Work task — Copy exactly the stretch of data below from the line with "def Sys2Proof.core : Host.Core" through the line with "def QueueOk (s", including both of those lines.

Recorded data —
____________

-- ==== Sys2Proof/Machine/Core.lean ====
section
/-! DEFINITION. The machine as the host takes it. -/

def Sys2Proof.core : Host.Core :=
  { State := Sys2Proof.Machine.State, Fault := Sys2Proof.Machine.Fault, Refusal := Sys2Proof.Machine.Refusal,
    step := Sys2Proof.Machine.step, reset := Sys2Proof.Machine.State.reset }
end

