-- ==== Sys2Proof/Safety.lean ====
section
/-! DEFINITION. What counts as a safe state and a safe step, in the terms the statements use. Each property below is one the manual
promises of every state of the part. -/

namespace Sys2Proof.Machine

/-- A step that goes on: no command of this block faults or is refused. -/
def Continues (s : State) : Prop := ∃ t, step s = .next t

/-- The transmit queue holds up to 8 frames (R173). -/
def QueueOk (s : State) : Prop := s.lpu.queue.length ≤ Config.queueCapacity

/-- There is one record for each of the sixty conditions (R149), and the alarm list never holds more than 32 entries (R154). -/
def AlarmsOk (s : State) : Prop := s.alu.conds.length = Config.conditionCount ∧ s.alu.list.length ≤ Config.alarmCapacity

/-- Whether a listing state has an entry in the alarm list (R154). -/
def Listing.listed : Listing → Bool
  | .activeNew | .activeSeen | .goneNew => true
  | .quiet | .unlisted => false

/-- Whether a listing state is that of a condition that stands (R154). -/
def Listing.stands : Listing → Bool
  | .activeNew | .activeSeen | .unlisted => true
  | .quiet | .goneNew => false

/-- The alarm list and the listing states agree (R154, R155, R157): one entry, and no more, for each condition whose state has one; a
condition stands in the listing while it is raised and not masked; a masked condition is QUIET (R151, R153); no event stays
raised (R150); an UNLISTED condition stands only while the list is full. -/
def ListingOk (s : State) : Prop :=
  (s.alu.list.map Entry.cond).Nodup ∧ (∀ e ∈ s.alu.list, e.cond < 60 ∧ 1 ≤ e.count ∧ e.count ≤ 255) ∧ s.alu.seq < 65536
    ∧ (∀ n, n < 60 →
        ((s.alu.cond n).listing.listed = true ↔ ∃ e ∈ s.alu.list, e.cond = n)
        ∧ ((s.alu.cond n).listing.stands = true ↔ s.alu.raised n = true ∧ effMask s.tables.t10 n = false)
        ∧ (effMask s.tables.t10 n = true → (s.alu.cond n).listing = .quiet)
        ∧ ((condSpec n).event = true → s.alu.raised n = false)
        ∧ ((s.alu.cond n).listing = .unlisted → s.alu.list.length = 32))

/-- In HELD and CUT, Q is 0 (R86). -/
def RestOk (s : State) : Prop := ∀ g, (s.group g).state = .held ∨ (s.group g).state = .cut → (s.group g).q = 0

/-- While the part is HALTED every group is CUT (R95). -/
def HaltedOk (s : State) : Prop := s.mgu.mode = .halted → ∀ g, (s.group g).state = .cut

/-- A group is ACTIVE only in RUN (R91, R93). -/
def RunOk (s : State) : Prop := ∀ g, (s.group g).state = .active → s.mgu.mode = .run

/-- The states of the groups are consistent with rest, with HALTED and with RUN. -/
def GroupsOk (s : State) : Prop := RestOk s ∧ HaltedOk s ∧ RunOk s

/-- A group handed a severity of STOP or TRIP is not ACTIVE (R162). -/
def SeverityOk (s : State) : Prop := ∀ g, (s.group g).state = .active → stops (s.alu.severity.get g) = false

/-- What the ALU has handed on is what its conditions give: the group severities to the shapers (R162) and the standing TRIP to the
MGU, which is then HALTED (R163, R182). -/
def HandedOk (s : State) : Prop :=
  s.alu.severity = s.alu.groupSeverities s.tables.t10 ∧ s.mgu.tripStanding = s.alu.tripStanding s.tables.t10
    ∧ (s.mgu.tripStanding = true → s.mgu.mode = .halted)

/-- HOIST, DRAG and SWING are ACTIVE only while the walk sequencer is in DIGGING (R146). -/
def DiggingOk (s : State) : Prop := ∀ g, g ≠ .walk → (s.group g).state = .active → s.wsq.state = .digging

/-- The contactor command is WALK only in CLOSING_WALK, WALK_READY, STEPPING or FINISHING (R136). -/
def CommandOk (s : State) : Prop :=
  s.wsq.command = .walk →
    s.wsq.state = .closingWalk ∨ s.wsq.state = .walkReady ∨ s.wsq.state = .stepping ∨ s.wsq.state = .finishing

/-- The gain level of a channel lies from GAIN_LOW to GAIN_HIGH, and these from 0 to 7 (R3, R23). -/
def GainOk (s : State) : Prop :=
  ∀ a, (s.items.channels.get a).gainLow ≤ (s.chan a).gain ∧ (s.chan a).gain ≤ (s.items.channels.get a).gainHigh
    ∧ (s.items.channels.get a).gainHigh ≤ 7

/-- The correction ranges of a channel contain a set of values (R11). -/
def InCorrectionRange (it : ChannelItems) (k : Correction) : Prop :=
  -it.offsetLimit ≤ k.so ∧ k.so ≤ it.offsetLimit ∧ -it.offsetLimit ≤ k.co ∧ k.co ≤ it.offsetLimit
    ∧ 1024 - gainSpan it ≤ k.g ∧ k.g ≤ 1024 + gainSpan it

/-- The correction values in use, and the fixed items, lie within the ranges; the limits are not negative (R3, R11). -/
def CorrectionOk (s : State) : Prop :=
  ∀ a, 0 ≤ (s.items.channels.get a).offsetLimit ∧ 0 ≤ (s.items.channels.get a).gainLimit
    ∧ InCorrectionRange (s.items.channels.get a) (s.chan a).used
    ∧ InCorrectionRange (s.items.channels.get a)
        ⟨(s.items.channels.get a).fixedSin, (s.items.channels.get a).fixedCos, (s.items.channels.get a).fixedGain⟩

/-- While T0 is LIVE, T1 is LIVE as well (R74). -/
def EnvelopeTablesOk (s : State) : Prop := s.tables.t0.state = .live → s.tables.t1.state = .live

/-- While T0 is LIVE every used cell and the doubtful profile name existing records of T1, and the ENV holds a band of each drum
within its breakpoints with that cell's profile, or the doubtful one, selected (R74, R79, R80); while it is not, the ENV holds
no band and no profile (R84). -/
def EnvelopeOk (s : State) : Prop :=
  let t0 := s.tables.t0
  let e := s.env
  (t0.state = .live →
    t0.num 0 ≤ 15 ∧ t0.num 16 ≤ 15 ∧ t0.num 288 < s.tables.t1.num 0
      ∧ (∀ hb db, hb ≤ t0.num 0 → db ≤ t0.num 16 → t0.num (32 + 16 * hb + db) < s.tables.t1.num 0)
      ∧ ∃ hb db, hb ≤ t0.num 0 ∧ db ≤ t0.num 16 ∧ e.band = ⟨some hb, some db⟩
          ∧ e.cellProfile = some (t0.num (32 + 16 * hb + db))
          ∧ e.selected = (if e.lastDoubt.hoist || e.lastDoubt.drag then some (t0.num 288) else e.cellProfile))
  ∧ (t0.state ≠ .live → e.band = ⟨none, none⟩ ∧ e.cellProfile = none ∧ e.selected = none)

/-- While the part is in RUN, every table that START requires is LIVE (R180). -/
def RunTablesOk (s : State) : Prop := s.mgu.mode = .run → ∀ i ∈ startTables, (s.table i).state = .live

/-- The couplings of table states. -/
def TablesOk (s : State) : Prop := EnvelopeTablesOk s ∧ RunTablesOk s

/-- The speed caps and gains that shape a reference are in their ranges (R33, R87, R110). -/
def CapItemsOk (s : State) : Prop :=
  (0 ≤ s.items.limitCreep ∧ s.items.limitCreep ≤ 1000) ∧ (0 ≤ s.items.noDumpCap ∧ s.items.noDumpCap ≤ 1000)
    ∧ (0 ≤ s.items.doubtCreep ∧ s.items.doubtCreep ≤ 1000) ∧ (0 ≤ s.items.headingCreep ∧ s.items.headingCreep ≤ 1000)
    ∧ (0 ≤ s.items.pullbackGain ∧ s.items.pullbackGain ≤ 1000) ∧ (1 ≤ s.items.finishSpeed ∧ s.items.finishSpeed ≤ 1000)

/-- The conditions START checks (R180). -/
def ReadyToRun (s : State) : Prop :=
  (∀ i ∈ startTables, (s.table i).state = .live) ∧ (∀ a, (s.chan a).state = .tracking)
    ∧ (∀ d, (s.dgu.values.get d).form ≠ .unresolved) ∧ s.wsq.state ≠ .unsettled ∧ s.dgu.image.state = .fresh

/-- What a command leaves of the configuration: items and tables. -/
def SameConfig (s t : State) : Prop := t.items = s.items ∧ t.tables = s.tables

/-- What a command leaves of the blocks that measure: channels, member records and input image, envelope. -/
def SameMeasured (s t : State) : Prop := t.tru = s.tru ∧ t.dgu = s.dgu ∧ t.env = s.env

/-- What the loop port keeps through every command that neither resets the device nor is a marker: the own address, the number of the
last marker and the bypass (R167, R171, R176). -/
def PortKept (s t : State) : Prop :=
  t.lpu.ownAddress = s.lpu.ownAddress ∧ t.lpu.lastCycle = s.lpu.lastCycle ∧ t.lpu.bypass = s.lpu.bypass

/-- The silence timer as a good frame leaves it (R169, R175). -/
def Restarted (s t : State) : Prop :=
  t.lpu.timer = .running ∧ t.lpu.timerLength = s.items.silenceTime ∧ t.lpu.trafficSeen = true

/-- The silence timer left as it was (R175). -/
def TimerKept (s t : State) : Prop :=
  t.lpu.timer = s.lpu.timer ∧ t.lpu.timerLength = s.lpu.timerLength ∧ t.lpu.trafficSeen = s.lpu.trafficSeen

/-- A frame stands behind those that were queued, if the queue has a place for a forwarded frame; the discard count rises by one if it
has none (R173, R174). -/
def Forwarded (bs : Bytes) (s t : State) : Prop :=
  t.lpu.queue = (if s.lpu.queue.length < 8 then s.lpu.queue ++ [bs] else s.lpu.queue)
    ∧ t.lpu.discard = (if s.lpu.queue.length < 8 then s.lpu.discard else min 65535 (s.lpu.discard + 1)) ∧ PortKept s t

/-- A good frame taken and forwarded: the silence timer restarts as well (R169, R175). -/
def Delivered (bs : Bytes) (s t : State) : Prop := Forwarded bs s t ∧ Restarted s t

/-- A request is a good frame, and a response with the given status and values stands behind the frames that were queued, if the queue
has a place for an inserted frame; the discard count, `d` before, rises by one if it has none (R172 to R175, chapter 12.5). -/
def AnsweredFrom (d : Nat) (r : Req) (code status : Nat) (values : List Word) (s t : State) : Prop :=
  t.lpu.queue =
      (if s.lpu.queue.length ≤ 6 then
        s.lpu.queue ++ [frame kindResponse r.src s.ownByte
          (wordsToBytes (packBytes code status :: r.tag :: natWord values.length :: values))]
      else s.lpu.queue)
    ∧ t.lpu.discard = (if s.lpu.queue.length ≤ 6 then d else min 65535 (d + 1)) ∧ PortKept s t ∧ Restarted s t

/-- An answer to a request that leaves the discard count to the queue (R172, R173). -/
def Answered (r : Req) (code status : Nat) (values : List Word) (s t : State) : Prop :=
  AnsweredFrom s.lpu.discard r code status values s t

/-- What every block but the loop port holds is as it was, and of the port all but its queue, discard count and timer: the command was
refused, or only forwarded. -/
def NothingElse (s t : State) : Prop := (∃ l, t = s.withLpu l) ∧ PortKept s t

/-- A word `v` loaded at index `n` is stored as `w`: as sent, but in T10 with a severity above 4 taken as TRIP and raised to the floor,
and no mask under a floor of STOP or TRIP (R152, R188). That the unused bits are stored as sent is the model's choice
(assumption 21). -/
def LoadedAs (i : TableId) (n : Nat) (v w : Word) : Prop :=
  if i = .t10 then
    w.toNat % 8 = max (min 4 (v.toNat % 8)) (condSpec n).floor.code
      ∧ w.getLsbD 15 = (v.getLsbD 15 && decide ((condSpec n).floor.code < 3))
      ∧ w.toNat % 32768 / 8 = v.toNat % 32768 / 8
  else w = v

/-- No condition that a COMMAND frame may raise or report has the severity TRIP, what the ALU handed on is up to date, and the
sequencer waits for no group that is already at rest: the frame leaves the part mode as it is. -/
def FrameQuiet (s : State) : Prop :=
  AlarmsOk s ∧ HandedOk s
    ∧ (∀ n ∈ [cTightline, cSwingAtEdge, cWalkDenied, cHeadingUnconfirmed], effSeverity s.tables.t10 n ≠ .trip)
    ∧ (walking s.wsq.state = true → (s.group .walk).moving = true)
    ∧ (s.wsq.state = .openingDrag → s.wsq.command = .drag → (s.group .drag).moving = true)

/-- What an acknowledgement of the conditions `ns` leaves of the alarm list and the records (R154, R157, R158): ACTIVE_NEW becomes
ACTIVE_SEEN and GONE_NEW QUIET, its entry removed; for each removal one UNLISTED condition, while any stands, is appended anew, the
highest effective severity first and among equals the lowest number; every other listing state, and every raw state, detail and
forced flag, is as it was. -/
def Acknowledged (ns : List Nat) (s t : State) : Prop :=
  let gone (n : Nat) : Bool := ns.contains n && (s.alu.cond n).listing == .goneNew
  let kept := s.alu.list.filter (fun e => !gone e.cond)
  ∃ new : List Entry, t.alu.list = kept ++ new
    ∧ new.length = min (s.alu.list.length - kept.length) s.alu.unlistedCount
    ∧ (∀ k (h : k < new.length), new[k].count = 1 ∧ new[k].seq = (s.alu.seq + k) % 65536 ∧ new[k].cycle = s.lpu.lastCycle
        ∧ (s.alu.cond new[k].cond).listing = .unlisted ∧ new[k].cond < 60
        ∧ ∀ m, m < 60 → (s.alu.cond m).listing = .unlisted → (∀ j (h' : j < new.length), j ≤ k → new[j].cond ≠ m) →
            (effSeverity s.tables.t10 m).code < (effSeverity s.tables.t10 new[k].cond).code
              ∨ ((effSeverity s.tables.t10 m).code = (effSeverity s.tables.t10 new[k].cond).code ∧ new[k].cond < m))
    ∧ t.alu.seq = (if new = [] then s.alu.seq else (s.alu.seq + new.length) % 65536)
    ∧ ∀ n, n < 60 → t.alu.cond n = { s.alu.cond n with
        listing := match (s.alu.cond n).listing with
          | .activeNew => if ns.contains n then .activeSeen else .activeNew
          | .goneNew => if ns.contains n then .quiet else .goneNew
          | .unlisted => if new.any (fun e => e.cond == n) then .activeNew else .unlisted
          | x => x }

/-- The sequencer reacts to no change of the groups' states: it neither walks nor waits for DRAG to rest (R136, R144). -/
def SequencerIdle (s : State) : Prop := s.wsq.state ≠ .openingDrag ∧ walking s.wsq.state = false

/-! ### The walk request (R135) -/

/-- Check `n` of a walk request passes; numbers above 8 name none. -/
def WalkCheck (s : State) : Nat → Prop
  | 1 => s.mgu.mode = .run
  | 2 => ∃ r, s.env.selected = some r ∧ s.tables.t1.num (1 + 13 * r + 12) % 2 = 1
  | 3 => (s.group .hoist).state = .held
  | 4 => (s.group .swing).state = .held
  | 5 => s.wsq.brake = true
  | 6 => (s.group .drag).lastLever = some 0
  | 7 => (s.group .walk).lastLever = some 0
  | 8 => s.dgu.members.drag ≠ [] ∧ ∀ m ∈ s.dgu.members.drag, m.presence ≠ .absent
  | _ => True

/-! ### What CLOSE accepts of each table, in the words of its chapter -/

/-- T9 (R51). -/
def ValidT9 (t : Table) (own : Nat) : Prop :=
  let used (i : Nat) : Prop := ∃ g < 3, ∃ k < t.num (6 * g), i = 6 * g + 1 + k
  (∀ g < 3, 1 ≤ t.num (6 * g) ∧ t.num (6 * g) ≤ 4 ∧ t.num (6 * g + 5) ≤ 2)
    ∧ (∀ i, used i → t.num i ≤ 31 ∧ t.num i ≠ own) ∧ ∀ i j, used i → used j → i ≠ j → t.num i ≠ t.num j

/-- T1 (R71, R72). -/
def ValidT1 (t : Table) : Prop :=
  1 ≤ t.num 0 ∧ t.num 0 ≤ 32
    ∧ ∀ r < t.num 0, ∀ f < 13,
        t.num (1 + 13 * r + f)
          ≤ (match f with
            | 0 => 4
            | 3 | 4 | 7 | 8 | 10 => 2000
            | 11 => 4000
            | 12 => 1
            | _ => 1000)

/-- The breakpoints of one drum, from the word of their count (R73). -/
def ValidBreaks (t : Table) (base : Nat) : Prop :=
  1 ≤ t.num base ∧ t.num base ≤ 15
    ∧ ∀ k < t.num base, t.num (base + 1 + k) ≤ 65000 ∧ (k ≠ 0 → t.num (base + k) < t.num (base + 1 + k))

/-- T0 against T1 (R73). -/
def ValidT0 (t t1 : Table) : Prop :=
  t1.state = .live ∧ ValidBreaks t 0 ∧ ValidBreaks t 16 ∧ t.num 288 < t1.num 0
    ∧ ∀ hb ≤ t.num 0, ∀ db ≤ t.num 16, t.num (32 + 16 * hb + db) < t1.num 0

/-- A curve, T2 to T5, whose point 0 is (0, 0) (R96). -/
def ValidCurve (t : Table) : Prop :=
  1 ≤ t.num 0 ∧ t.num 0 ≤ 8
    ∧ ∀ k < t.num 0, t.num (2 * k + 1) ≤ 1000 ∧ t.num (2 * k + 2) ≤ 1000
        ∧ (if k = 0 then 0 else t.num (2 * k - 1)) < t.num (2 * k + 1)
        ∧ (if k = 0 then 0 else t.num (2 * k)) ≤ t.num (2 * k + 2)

____________

Response box —
def Sys2Proof.core : Host.Core :=
  { State := Sys2Proof.Machine.State, Fault := Sys2Proof.Machine.Fault, Refusal := Sys2Proof.Machine.Refusal,
    step := Sys2Proof.Machine.step, reset := Sys2Proof.Machine.State.reset }
end

-- ==== Sys2Proof/Safety.lean ====
section
/-! DEFINITION. What counts as a safe state and a safe step, in the terms the statements use. Each property below is one the manual
promises of every state of the part. -/

namespace Sys2Proof.Machine

/-- A step that goes on: no command of this block faults or is refused. -/
def Continues (s : State) : Prop := ∃ t, step s = .next t

/-- The transmit queue holds up to 8 frames (R173). -/
def QueueOk (s : State) : Prop := s.lpu.queue.length ≤ Config.queueCapacity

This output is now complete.